Exercise objective: Starting at the first line and ending at the last, reproduce the records below exactly.

Stored data entries:
/-- A state that agrees on the deadlines' fields has as many expiries left. -/
theorem expiriesLeft_congr (hp : t.permitPeriod = s.permitPeriod) (hg : t.guards = s.guards)
    (hi : t.intervalNext = s.intervalNext) (ho : t.outstanding = s.outstanding) (hl : t.loads = s.loads)
    (hk : t.lockoutEnd = s.lockoutEnd) (hs : t.save = s.save) : expiriesLeft limit t = expiriesLeft limit s := by
  simp only [expiriesLeft, windowDeadline, guardOf, hp, hg, hi, ho, hl, hk, hs]

theorem expiriesLeft_record (e : EventRecord) : expiriesLeft limit (s.record e) = expiriesLeft limit s :=
  expiriesLeft_congr (by simp) (by simp) (by simp) (by simp) (by simp) (by simp) (by simp)

/-- A count over slots does not grow when none begins to satisfy it, and falls when one ceases to. -/
theorem countP_le_of_imp {α : Type} {l : List α} {p q : α → Bool} (h : ∀ x, q x = true → p x = true) :
    l.countP q ≤ l.countP p := List.countP_mono_left fun x _ => h x

theorem countP_lt_of_imp {α : Type} {l : List α} {p q : α → Bool} (h : ∀ x, q x = true → p x = true) {x : α}
    (hx : x ∈ l) (hp : p x = true) (hq : q x = false) : l.countP q < l.countP p := by
  induction l with
  | nil => cases hx
  | cons y rest ih =>
    rw [List.countP_cons, List.countP_cons]
    have hle : rest.countP q ≤ rest.countP p := countP_le_of_imp h
    have hy : (if q y = true then 1 else 0) ≤ if p y = true then 1 else 0 := by
      split
      · next hqy => rw [if_pos (h y hqy)]
      · exact Nat.zero_le _
    rcases List.mem_cons.mp hx with rfl | hmem
    · rw [if_pos hp, if_neg (by simp [hq])]
      omega
    · have := ih hmem
      omega

theorem windowDeadline_isSome {i : Fin 16} :
    (windowDeadline s i).isSome = true ↔ ∃ d g, s.guards[i] = some g ∧ g.state = .window d := by
  rw [Option.isSome_iff_exists]
  exact exists_congr fun d => windowDeadline_eq_some

theorem windows_le {i : Fin 16} {g : Option SlotGuard}
    (h : ∀ x d, g = some x → x.state = .window d → ∃ y, s.guards[i] = some y ∧ y.state = .window d) (j : Fin 16)
    (hj : (windowDeadline (s.setGuard i g) j).isSome = true) : (windowDeadline s j).isSome = true := by
  rw [windowDeadline_isSome] at hj ⊢
  obtain ⟨d, x, hx, hw⟩ := hj
  rw [setGuard_get] at hx
  split at hx
  · next he =>
    subst he
    obtain ⟨y, hy, hyw⟩ := h x d hx hw
    exact ⟨d, y, hy, hyw⟩
  · exact ⟨d, x, hx, hw⟩

theorem loads_le {d : Fin 4} {r : Option Download} (h : r.isSome = true → s.loads[d].isSome = true) (e : Fin 4)
    (he : (s.setLoad d r).loads[e].isSome = true) : s.loads[e].isSome = true := by
  rw [setLoad_get] at he
  split at he
  · next hd => exact hd ▸ h he
  · exact he

theorem fade_expiriesLeft (h : Fade s t) : expiriesLeft limit t ≤ expiriesLeft limit s := by
  cases h
  case record e _ => exact (expiriesLeft_record e).le
  case timeout slot tag _ _ _ r _ =>
    rw [expiriesLeft_record]
    have hle : (removeEntry s slot tag).outstanding.length ≤ s.outstanding.length := List.length_filter_le _ _
    simp only [expiriesLeft, removeEntry, windowDeadline, guardOf] at hle ⊢
    omega
  case guard i g hg =>
    have hle := countP_le_of_imp (l := allSlots) (windows_le hg)
    simp only [expiriesLeft] at hle ⊢
    exact Nat.add_le_add_right (Nat.add_le_add_right (Nat.add_le_add_right (Nat.add_le_add_right
      (Nat.add_le_add_right (Nat.add_le_add_left hle _) _) _) _) _) _
  case load d r hr =>
    have hle : (allLoads.countP fun e => (s.setLoad d r).loads[e].isSome) ≤ allLoads.countP fun e => s.loads[e].isSome :=
      countP_le_of_imp (loads_le fun hsome => by
        obtain ⟨x, hx⟩ := Option.isSome_iff_exists.mp hsome
        obtain ⟨y, hy, -⟩ := hr x hx
        simp [hy])
    simp only [expiriesLeft, windowDeadline, guardOf] at hle ⊢
    exact Nat.add_le_add_right (Nat.add_le_add_right (Nat.add_le_add_right (Nat.add_le_add_left hle _) _) _) _
  case alert => exact le_refl _
  case permit =>
    simp only [expiriesLeft, windowDeadline, guardOf, Option.toList_none, List.length_nil]
    omega
  case interval x hx _ =>
    simp only [expiriesLeft, windowDeadline, guardOf, hx, Option.toList_some, List.map_cons, List.map_nil, List.sum_cons,
      List.sum_nil]
    omega
  case lockout =>
    simp only [expiriesLeft, windowDeadline, guardOf, Option.toList_none, List.length_nil]
    omega
  case save =>
    simp only [expiriesLeft, windowDeadline, guardOf, Option.toList_none, List.length_nil]
    omega

theorem fades_expiriesLeft (h : Fades s t) : expiriesLeft limit t ≤ expiriesLeft limit s :=
  run_keeps (P := fun u => expiriesLeft limit u ≤ expiriesLeft limit s) (fun _ _ h hu => (fade_expiriesLeft h).trans hu)
    h le_rfl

Exercise result:
/-- A state that agrees on the deadlines' fields has as many expiries left. -/
theorem expiriesLeft_congr (hp : t.permitPeriod = s.permitPeriod) (hg : t.guards = s.guards)
    (hi : t.intervalNext = s.intervalNext) (ho : t.outstanding = s.outstanding) (hl : t.loads = s.loads)
    (hk : t.lockoutEnd = s.lockoutEnd) (hs : t.save = s.save) : expiriesLeft limit t = expiriesLeft limit s := by
  simp only [expiriesLeft, windowDeadline, guardOf, hp, hg, hi, ho, hl, hk, hs]

theorem expiriesLeft_record (e : EventRecord) : expiriesLeft limit (s.record e) = expiriesLeft limit s :=
  expiriesLeft_congr (by simp) (by simp) (by simp) (by simp) (by simp) (by simp) (by simp)

/-- A count over slots does not grow when none begins to satisfy it, and falls when one ceases to. -/
theorem countP_le_of_imp {α : Type} {l : List α} {p q : α → Bool} (h : ∀ x, q x = true → p x = true) :
    l.countP q ≤ l.countP p := List.countP_mono_left fun x _ => h x

theorem countP_lt_of_imp {α : Type} {l : List α} {p q : α → Bool} (h : ∀ x, q x = true → p x = true) {x : α}
    (hx : x ∈ l) (hp : p x = true) (hq : q x = false) : l.countP q < l.countP p := by
  induction l with
  | nil => cases hx
  | cons y rest ih =>
    rw [List.countP_cons, List.countP_cons]
    have hle : rest.countP q ≤ rest.countP p := countP_le_of_imp h
    have hy : (if q y = true then 1 else 0) ≤ if p y = true then 1 else 0 := by
      split
      · next hqy => rw [if_pos (h y hqy)]
      · exact Nat.zero_le _
    rcases List.mem_cons.mp hx with rfl | hmem
    · rw [if_pos hp, if_neg (by simp [hq])]
      omega
    · have := ih hmem
      omega

theorem windowDeadline_isSome {i : Fin 16} :
    (windowDeadline s i).isSome = true ↔ ∃ d g, s.guards[i] = some g ∧ g.state = .window d := by
  rw [Option.isSome_iff_exists]
  exact exists_congr fun d => windowDeadline_eq_some

theorem windows_le {i : Fin 16} {g : Option SlotGuard}
    (h : ∀ x d, g = some x → x.state = .window d → ∃ y, s.guards[i] = some y ∧ y.state = .window d) (j : Fin 16)
    (hj : (windowDeadline (s.setGuard i g) j).isSome = true) : (windowDeadline s j).isSome = true := by
  rw [windowDeadline_isSome] at hj ⊢
  obtain ⟨d, x, hx, hw⟩ := hj
  rw [setGuard_get] at hx
  split at hx
  · next he =>
    subst he
    obtain ⟨y, hy, hyw⟩ := h x d hx hw
    exact ⟨d, y, hy, hyw⟩
  · exact ⟨d, x, hx, hw⟩

theorem loads_le {d : Fin 4} {r : Option Download} (h : r.isSome = true → s.loads[d].isSome = true) (e : Fin 4)
    (he : (s.setLoad d r).loads[e].isSome = true) : s.loads[e].isSome = true := by
  rw [setLoad_get] at he
  split at he
  · next hd => exact hd ▸ h he
  · exact he

theorem fade_expiriesLeft (h : Fade s t) : expiriesLeft limit t ≤ expiriesLeft limit s := by
  cases h
  case record e _ => exact (expiriesLeft_record e).le
  case timeout slot tag _ _ _ r _ =>
    rw [expiriesLeft_record]
    have hle : (removeEntry s slot tag).outstanding.length ≤ s.outstanding.length := List.length_filter_le _ _
    simp only [expiriesLeft, removeEntry, windowDeadline, guardOf] at hle ⊢
    omega
  case guard i g hg =>
    have hle := countP_le_of_imp (l := allSlots) (windows_le hg)
    simp only [expiriesLeft] at hle ⊢
    exact Nat.add_le_add_right (Nat.add_le_add_right (Nat.add_le_add_right (Nat.add_le_add_right
      (Nat.add_le_add_right (Nat.add_le_add_left hle _) _) _) _) _) _
  case load d r hr =>
    have hle : (allLoads.countP fun e => (s.setLoad d r).loads[e].isSome) ≤ allLoads.countP fun e => s.loads[e].isSome :=
      countP_le_of_imp (loads_le fun hsome => by
        obtain ⟨x, hx⟩ := Option.isSome_iff_exists.mp hsome
        obtain ⟨y, hy, -⟩ := hr x hx
        simp [hy])
    simp only [expiriesLeft, windowDeadline, guardOf] at hle ⊢
    exact Nat.add_le_add_right (Nat.add_le_add_right (Nat.add_le_add_right (Nat.add_le_add_left hle _) _) _) _
  case alert => exact le_refl _
  case permit =>
    simp only [expiriesLeft, windowDeadline, guardOf, Option.toList_none, List.length_nil]
    omega
  case interval x hx _ =>
    simp only [expiriesLeft, windowDeadline, guardOf, hx, Option.toList_some, List.map_cons, List.map_nil, List.sum_cons,
      List.sum_nil]
    omega
  case lockout =>
    simp only [expiriesLeft, windowDeadline, guardOf, Option.toList_none, List.length_nil]
    omega
  case save =>
    simp only [expiriesLeft, windowDeadline, guardOf, Option.toList_none, List.length_nil]
    omega

theorem fades_expiriesLeft (h : Fades s t) : expiriesLeft limit t ≤ expiriesLeft limit s :=
  run_keeps (P := fun u => expiriesLeft limit u ≤ expiriesLeft limit s) (fun _ _ h hu => (fade_expiriesLeft h).trans hu)
    h le_rfl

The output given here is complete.